__EXERCISE DESCRIPTION__: Copy each line from the listing below where the word "hostMem" shows up.

__MATERIAL FOR THIS EXERCISE__:

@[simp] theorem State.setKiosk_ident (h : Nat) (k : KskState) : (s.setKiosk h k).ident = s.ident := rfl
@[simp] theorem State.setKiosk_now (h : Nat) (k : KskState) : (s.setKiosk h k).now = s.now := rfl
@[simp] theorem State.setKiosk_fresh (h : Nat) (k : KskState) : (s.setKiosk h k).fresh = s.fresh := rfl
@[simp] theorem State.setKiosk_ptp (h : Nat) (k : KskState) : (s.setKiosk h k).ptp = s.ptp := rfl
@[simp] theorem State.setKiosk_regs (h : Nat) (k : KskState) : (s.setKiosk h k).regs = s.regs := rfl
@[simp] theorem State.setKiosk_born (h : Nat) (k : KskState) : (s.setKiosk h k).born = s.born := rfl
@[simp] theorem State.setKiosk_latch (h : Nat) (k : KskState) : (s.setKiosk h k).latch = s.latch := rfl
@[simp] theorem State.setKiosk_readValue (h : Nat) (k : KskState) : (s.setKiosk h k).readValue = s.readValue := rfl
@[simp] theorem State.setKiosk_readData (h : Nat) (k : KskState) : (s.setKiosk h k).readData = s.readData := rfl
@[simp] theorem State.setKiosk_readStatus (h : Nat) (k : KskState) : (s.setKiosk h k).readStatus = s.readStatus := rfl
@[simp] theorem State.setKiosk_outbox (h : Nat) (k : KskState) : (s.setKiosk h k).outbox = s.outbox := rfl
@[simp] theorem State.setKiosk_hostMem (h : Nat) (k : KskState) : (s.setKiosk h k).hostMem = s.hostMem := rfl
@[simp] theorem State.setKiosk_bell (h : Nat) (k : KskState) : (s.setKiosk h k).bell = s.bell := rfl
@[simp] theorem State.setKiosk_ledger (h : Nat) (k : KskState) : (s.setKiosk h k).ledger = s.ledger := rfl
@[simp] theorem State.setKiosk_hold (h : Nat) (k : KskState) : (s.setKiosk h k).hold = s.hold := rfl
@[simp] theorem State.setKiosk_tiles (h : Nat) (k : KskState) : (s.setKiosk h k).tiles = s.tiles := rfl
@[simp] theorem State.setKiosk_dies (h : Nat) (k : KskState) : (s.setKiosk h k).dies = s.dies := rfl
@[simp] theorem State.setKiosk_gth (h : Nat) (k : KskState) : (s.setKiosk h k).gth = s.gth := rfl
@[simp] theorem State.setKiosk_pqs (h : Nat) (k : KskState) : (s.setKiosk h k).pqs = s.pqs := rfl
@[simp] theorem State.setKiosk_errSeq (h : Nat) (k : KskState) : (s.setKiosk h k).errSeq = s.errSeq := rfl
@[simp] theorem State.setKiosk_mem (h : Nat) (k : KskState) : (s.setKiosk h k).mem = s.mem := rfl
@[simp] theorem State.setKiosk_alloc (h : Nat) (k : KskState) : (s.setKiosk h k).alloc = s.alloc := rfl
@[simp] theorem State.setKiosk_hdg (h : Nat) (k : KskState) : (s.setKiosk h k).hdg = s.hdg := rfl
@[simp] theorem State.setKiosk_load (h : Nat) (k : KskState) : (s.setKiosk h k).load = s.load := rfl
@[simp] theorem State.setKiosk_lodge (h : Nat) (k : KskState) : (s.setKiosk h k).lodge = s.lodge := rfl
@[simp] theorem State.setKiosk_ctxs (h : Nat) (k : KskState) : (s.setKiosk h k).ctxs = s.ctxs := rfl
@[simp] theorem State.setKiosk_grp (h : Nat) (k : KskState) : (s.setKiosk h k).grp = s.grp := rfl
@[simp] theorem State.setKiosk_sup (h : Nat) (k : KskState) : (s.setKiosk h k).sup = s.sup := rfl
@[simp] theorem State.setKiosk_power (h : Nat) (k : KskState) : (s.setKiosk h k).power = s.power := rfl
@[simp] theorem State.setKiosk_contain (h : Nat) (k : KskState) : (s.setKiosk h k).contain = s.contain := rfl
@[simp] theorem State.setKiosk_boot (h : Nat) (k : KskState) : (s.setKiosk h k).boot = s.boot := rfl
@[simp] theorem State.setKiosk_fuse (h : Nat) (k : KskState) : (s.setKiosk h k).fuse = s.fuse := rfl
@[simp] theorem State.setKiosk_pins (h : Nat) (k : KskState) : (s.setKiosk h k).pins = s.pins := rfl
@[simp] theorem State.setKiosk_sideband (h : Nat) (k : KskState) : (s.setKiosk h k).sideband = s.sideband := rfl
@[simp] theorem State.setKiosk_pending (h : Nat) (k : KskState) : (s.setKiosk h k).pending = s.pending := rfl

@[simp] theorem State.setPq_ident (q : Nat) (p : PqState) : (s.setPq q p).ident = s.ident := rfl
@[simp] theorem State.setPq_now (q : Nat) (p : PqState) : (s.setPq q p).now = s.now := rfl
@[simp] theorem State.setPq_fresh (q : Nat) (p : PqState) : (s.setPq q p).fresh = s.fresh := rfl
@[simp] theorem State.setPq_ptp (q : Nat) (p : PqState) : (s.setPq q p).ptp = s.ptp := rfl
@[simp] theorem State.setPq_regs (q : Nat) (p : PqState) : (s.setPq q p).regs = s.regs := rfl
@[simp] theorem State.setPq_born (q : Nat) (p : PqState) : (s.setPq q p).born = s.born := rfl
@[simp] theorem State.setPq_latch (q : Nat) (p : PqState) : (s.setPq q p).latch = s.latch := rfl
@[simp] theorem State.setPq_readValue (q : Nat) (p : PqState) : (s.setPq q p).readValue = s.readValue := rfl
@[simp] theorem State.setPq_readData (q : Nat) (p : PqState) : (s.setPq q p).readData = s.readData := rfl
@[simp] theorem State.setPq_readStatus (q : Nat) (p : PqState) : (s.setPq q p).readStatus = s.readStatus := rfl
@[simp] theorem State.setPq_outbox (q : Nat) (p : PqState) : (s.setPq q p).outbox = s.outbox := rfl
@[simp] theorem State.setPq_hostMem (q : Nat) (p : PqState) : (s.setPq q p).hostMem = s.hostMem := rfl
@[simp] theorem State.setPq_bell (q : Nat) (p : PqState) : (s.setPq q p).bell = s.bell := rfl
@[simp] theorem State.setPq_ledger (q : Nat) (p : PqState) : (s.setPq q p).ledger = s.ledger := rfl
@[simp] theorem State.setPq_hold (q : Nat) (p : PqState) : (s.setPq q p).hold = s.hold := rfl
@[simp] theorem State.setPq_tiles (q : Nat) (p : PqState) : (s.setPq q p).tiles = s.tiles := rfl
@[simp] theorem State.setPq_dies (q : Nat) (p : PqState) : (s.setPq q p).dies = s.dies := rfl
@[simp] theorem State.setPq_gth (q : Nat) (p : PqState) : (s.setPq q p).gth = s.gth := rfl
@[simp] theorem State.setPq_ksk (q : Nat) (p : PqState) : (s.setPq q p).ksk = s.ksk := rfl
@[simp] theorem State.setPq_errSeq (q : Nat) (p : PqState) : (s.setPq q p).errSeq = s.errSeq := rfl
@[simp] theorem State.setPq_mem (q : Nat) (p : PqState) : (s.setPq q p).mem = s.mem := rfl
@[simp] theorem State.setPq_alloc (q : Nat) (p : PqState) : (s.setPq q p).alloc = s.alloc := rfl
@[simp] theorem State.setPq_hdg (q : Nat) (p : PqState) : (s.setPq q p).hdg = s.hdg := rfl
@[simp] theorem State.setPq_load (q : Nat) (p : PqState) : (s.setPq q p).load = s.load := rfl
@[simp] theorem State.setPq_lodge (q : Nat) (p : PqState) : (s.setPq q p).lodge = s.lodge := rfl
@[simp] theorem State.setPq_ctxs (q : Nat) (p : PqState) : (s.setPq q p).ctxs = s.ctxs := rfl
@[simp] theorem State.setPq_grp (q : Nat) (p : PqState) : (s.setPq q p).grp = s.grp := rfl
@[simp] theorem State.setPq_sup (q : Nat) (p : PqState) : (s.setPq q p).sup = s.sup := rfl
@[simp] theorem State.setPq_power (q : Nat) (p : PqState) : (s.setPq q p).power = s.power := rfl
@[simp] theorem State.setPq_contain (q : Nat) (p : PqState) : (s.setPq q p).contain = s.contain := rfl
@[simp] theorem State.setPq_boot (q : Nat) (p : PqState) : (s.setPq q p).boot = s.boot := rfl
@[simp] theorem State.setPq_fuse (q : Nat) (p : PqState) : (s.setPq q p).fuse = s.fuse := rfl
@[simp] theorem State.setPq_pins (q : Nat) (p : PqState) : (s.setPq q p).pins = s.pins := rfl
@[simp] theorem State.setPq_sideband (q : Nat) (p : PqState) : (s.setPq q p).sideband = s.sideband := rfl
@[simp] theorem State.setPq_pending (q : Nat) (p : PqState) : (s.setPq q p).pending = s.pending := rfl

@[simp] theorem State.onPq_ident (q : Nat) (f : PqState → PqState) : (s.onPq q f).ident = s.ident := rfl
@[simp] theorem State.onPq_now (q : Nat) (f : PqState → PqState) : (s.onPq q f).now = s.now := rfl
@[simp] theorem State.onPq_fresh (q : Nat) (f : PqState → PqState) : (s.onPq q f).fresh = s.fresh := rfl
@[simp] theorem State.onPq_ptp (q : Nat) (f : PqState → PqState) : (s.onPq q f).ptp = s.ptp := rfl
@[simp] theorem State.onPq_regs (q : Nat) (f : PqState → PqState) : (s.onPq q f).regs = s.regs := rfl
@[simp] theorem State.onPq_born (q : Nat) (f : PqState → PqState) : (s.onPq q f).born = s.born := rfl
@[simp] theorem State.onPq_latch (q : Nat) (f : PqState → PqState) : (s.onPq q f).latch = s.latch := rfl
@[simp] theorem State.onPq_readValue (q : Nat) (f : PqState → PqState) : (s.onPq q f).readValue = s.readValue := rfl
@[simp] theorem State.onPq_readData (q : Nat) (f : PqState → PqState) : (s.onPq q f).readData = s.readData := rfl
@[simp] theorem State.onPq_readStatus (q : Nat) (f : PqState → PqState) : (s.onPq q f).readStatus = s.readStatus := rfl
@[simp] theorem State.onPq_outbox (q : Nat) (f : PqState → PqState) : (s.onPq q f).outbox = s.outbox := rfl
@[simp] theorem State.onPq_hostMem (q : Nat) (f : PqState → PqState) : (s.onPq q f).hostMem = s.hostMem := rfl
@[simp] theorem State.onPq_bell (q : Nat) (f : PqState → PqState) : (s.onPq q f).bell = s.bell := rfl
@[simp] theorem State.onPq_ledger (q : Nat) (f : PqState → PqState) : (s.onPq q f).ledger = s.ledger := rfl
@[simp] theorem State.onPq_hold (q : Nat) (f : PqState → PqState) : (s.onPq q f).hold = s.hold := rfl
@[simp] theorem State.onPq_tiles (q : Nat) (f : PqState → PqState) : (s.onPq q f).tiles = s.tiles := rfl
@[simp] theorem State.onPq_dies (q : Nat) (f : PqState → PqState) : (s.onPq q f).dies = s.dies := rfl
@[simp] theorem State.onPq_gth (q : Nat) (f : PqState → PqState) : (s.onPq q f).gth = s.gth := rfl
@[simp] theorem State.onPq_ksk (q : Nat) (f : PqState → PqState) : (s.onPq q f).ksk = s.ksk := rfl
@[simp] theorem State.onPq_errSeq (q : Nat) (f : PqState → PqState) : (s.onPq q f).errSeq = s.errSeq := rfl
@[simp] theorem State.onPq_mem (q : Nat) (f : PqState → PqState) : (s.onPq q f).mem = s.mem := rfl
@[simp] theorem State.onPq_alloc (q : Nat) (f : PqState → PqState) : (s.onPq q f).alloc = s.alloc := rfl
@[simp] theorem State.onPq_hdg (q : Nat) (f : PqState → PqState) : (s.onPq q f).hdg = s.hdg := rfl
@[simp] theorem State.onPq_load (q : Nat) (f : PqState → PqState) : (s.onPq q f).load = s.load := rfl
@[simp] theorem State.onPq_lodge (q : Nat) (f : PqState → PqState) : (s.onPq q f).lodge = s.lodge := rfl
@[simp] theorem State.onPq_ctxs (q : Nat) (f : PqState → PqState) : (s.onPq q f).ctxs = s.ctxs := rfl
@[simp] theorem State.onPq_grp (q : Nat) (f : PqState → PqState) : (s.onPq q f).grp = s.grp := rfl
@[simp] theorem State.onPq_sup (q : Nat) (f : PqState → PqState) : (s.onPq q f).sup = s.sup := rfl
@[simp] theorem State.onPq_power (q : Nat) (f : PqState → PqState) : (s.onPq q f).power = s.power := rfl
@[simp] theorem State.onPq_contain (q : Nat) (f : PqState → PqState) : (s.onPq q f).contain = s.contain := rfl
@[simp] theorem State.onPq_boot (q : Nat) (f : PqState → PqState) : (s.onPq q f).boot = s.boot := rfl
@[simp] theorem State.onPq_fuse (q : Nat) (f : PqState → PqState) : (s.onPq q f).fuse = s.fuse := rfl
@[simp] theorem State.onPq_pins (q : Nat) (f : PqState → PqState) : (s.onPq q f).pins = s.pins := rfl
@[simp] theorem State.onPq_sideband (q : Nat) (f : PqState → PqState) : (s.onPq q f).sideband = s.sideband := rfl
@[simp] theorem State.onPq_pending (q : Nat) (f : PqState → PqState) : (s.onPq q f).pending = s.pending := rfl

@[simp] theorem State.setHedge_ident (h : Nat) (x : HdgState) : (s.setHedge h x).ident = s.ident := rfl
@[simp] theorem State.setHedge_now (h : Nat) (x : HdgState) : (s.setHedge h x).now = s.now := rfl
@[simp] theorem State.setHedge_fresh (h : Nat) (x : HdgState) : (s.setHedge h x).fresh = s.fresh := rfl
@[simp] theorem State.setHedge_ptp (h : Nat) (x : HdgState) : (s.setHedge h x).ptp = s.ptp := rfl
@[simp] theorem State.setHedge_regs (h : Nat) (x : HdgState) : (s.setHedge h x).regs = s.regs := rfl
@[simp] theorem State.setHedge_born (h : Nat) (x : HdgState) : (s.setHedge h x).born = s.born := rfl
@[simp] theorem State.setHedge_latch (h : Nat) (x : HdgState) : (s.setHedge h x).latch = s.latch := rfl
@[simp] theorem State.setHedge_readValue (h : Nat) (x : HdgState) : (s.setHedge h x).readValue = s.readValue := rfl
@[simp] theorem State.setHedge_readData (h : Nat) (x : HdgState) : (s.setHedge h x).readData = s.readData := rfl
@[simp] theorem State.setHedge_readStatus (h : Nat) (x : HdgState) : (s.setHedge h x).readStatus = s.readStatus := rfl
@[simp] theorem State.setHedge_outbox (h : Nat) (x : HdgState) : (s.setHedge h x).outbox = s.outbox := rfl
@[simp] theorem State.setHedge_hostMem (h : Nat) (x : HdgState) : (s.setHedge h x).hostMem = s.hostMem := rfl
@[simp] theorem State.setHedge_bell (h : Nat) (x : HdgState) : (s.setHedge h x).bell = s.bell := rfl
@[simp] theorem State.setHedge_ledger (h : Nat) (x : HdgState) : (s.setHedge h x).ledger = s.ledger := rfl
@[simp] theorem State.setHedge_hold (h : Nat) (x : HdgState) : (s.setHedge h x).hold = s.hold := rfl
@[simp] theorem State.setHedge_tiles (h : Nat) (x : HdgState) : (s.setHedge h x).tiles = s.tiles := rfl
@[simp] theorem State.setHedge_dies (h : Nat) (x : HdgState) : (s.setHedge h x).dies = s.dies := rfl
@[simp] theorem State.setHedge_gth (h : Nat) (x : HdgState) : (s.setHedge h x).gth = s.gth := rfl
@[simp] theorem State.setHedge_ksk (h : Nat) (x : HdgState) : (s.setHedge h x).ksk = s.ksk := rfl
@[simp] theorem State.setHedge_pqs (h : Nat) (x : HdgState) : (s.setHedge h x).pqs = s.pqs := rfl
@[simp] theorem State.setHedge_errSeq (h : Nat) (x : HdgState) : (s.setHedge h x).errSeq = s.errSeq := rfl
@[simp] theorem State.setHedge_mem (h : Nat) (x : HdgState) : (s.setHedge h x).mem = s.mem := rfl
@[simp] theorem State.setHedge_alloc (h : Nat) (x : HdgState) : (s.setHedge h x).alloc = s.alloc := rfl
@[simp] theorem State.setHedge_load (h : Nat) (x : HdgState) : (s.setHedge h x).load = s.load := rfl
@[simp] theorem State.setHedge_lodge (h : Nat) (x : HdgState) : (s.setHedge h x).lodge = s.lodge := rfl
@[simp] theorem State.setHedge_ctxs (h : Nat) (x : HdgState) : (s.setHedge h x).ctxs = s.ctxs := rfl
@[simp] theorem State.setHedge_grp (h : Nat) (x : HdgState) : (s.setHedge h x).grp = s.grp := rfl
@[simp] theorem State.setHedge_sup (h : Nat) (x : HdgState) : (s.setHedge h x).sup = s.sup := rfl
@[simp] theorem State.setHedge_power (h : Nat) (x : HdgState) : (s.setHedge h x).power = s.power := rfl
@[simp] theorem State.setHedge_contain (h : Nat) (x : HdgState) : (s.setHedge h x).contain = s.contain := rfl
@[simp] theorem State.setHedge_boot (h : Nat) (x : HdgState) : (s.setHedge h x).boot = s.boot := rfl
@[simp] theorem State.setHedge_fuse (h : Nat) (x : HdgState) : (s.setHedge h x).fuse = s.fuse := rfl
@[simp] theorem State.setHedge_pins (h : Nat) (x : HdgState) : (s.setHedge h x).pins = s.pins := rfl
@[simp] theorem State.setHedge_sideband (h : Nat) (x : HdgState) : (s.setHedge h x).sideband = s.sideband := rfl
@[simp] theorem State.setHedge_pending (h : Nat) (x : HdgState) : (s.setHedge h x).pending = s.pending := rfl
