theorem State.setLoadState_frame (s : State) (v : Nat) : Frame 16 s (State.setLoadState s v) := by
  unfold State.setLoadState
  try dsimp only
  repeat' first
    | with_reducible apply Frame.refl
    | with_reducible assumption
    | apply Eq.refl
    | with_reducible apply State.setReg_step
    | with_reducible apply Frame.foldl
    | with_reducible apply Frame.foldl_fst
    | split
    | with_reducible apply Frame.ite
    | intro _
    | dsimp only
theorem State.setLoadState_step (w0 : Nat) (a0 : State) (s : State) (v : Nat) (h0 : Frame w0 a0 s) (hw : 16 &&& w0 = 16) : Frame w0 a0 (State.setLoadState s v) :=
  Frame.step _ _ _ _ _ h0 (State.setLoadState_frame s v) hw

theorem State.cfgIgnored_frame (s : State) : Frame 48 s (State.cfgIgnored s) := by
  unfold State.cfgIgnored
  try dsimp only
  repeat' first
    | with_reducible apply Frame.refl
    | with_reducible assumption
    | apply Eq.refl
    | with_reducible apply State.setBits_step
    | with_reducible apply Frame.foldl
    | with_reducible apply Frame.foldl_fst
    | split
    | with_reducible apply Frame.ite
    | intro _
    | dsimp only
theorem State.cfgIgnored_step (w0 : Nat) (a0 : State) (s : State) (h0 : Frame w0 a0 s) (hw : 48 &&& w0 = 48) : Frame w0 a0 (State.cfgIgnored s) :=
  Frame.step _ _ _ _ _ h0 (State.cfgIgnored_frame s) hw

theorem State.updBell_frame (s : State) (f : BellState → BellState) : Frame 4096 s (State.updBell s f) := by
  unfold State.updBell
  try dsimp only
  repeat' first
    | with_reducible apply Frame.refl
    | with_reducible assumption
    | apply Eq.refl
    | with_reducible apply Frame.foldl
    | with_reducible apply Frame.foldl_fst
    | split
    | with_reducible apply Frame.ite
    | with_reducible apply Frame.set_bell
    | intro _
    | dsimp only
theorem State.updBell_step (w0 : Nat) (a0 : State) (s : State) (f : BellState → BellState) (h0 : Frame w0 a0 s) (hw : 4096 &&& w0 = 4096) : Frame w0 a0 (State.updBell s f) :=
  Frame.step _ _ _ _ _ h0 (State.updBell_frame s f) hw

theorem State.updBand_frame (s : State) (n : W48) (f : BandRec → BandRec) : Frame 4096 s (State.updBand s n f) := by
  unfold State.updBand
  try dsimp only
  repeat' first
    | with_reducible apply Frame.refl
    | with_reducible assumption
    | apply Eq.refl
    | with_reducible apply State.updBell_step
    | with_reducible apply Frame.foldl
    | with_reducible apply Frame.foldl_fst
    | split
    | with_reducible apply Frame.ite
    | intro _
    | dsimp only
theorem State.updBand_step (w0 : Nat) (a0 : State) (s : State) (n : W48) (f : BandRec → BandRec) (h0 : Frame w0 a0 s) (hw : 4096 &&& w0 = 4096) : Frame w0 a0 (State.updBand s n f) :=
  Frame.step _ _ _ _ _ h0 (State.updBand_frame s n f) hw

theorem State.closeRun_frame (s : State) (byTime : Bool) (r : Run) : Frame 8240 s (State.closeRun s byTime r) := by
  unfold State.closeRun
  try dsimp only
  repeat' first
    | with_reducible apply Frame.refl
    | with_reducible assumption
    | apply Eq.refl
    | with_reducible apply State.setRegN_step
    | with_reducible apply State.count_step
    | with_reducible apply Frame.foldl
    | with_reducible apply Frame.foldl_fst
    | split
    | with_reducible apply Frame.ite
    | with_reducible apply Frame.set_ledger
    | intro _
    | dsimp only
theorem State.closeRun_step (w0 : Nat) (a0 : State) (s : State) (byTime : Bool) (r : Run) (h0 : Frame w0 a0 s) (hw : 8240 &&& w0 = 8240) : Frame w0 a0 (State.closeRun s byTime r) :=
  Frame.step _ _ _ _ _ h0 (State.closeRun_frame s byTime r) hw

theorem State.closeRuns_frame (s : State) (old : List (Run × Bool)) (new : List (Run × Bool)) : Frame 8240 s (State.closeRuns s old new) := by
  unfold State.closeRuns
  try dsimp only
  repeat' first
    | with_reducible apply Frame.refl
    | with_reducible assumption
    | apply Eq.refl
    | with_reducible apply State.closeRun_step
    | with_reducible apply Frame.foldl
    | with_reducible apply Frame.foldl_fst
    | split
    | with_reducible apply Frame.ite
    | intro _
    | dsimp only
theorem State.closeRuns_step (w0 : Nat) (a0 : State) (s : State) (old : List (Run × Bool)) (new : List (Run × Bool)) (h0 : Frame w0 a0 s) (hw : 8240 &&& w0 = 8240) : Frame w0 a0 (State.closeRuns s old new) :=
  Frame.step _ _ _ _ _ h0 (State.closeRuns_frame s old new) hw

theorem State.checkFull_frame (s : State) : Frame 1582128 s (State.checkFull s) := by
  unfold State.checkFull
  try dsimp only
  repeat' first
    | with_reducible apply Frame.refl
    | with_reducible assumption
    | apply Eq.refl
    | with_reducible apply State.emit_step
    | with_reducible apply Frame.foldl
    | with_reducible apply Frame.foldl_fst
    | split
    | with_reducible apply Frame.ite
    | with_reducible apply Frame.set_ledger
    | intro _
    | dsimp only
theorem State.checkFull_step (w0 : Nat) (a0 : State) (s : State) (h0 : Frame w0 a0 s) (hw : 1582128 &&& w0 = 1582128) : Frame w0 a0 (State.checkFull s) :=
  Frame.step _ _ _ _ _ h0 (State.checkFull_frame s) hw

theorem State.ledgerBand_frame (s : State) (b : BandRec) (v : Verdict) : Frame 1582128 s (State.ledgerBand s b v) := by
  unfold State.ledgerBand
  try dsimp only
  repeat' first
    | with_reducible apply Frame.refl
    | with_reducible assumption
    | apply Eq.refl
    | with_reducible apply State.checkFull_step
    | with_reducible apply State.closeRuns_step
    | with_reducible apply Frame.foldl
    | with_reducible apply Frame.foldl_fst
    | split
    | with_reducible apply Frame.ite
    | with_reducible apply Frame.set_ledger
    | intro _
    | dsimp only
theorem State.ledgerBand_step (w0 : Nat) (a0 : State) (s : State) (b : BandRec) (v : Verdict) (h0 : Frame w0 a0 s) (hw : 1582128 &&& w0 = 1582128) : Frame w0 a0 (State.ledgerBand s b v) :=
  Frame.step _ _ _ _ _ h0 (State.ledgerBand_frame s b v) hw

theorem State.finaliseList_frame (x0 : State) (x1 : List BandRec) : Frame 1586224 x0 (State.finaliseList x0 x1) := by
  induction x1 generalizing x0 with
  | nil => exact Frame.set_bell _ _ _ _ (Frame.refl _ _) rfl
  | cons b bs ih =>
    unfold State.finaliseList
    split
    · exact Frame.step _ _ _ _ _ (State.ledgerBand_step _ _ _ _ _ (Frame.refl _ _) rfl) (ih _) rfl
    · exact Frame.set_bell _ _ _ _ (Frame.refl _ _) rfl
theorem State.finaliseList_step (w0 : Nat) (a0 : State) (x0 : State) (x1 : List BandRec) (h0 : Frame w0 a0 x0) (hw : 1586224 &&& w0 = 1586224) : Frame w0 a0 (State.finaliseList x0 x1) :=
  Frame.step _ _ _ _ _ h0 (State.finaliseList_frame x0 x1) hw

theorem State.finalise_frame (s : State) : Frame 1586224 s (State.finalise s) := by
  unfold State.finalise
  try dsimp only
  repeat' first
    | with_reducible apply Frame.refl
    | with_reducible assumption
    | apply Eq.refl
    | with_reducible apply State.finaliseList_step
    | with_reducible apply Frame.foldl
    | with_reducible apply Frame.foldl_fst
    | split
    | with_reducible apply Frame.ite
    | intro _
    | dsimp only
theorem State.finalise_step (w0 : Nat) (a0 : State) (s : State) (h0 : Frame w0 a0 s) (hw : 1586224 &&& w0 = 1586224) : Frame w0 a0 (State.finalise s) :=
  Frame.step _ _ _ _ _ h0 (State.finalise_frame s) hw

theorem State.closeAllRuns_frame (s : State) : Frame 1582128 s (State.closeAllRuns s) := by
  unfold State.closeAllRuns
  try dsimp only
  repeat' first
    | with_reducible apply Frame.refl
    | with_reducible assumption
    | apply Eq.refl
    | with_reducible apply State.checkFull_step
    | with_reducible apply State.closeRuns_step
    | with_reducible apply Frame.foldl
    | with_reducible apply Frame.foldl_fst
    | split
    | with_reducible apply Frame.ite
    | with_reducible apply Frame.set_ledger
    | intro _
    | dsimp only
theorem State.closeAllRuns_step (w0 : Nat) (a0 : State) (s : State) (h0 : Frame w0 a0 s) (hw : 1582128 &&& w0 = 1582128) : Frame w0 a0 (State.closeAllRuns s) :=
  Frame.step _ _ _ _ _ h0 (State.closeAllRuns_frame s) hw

__TASK OUTPUT__:
@[simp] theorem State.setKiosk_hostMem (h : Nat) (k : KskState) : (s.setKiosk h k).hostMem = s.hostMem := rfl
@[simp] theorem State.setPq_hostMem (q : Nat) (p : PqState) : (s.setPq q p).hostMem = s.hostMem := rfl
@[simp] theorem State.onPq_hostMem (q : Nat) (f : PqState → PqState) : (s.onPq q f).hostMem = s.hostMem := rfl
@[simp] theorem State.setHedge_hostMem (h : Nat) (x : HdgState) : (s.setHedge h x).hostMem = s.hostMem := rfl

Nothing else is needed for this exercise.